Task objective: Look through the entries below and extract exactly the lines from the one containing "rcases Nat.lt_or_ge e k with h | h" through the one containing "at each. -/", ends included.

Records for the task:
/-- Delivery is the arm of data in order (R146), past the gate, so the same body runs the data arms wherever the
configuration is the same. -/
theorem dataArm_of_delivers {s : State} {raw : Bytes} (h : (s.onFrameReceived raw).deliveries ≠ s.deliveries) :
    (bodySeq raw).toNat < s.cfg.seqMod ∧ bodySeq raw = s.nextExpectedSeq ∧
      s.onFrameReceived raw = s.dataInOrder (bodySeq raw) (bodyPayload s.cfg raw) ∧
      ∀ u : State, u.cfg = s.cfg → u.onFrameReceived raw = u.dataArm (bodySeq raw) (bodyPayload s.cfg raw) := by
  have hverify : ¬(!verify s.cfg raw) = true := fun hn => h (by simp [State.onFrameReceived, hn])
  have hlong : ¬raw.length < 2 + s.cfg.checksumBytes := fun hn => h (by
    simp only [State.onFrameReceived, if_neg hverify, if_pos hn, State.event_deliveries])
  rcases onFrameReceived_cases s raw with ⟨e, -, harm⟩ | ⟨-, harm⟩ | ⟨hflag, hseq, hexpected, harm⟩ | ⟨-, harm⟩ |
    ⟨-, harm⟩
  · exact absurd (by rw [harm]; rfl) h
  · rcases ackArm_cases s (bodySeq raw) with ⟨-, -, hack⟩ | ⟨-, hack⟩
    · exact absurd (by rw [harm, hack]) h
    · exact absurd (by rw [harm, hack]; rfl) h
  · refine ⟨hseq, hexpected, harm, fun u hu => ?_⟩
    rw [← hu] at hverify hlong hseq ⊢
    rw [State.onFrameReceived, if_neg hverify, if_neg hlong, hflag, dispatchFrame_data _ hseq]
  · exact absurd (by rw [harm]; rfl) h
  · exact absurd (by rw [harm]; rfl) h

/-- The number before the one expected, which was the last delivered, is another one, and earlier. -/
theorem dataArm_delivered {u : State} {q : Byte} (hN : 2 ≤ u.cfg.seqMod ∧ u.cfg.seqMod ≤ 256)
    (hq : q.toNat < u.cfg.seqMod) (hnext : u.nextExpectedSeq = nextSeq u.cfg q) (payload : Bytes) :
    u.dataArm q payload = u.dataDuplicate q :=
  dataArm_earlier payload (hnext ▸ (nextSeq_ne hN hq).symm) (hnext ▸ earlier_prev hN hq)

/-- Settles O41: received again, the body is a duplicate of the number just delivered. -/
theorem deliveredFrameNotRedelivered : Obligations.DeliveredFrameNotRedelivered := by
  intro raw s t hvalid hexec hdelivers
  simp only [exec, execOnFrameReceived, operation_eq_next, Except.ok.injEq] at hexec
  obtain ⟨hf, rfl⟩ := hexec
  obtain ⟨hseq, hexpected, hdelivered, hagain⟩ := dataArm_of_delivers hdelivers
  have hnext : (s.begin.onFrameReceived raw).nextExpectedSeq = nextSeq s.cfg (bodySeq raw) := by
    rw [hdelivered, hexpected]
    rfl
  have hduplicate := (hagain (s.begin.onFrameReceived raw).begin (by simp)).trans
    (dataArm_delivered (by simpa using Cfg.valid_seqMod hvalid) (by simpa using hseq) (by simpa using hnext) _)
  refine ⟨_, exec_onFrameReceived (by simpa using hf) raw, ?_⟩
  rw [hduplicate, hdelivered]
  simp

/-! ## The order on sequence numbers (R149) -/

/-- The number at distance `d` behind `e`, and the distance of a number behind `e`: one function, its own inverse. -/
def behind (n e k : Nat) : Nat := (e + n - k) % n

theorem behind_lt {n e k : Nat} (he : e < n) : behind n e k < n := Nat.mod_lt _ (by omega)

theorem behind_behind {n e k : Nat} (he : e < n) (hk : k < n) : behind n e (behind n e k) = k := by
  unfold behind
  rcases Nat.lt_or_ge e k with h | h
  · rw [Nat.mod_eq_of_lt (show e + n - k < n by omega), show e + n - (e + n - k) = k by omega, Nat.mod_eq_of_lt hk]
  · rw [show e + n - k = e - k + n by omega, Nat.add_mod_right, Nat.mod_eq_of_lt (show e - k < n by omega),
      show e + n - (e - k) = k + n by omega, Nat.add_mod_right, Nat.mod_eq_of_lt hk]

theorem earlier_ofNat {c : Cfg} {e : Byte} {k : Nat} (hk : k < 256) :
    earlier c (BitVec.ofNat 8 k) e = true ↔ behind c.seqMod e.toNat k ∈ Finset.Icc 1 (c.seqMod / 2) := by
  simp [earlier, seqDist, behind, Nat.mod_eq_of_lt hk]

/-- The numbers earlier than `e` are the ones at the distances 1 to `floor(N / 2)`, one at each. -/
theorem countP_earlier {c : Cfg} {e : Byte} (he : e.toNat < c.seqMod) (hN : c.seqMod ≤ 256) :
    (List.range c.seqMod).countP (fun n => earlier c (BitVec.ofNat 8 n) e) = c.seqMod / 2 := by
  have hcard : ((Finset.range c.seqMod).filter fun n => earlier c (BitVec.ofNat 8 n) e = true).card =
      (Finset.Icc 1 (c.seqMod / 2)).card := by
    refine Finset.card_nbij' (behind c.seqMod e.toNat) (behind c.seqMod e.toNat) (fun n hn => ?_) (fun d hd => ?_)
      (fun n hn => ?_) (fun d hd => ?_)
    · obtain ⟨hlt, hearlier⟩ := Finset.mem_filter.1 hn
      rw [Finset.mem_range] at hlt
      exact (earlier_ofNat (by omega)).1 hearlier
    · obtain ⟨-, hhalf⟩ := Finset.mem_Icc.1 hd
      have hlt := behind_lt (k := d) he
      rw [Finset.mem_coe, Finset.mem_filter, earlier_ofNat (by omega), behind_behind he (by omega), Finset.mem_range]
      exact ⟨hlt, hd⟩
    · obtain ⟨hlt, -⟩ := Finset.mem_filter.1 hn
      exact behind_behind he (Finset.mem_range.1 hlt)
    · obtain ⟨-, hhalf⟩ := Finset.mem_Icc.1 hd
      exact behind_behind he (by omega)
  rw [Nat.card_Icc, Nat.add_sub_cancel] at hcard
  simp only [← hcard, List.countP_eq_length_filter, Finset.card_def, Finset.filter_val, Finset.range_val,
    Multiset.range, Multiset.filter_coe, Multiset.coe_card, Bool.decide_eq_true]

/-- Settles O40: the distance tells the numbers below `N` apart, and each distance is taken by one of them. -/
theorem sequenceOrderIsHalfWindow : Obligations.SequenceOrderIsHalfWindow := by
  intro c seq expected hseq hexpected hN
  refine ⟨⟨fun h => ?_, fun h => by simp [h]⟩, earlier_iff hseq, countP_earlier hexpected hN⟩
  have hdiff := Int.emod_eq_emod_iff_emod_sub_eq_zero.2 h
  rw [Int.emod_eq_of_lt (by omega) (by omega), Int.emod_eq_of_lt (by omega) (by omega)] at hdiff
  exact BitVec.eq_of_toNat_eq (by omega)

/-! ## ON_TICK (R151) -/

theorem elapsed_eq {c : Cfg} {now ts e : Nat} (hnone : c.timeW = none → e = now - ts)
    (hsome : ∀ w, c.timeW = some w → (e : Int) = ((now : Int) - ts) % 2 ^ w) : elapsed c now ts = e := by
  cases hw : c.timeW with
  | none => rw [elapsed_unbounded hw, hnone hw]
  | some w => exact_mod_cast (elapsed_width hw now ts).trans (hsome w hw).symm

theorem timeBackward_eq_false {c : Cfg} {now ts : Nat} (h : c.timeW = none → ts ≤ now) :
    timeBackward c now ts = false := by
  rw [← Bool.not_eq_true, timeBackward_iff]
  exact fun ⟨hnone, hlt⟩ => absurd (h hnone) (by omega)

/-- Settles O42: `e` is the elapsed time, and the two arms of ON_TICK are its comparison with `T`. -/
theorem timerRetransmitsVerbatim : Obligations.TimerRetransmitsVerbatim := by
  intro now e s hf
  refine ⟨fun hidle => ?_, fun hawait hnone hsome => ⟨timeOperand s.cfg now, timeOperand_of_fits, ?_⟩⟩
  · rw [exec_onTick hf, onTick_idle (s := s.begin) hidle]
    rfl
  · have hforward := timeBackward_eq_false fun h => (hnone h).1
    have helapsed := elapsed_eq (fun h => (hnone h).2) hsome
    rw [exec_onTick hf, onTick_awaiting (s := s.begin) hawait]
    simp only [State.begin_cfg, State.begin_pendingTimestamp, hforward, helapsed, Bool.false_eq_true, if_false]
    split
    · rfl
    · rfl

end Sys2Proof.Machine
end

Task output:
  rcases Nat.lt_or_ge e k with h | h
  · rw [Nat.mod_eq_of_lt (show e + n - k < n by omega), show e + n - (e + n - k) = k by omega, Nat.mod_eq_of_lt hk]
  · rw [show e + n - k = e - k + n by omega, Nat.add_mod_right, Nat.mod_eq_of_lt (show e - k < n by omega),
      show e + n - (e - k) = k + n by omega, Nat.add_mod_right, Nat.mod_eq_of_lt hk]

theorem earlier_ofNat {c : Cfg} {e : Byte} {k : Nat} (hk : k < 256) :
    earlier c (BitVec.ofNat 8 k) e = true ↔ behind c.seqMod e.toNat k ∈ Finset.Icc 1 (c.seqMod / 2) := by
  simp [earlier, seqDist, behind, Nat.mod_eq_of_lt hk]

/-- The numbers earlier than `e` are the ones at the distances 1 to `floor(N / 2)`, one at each. -/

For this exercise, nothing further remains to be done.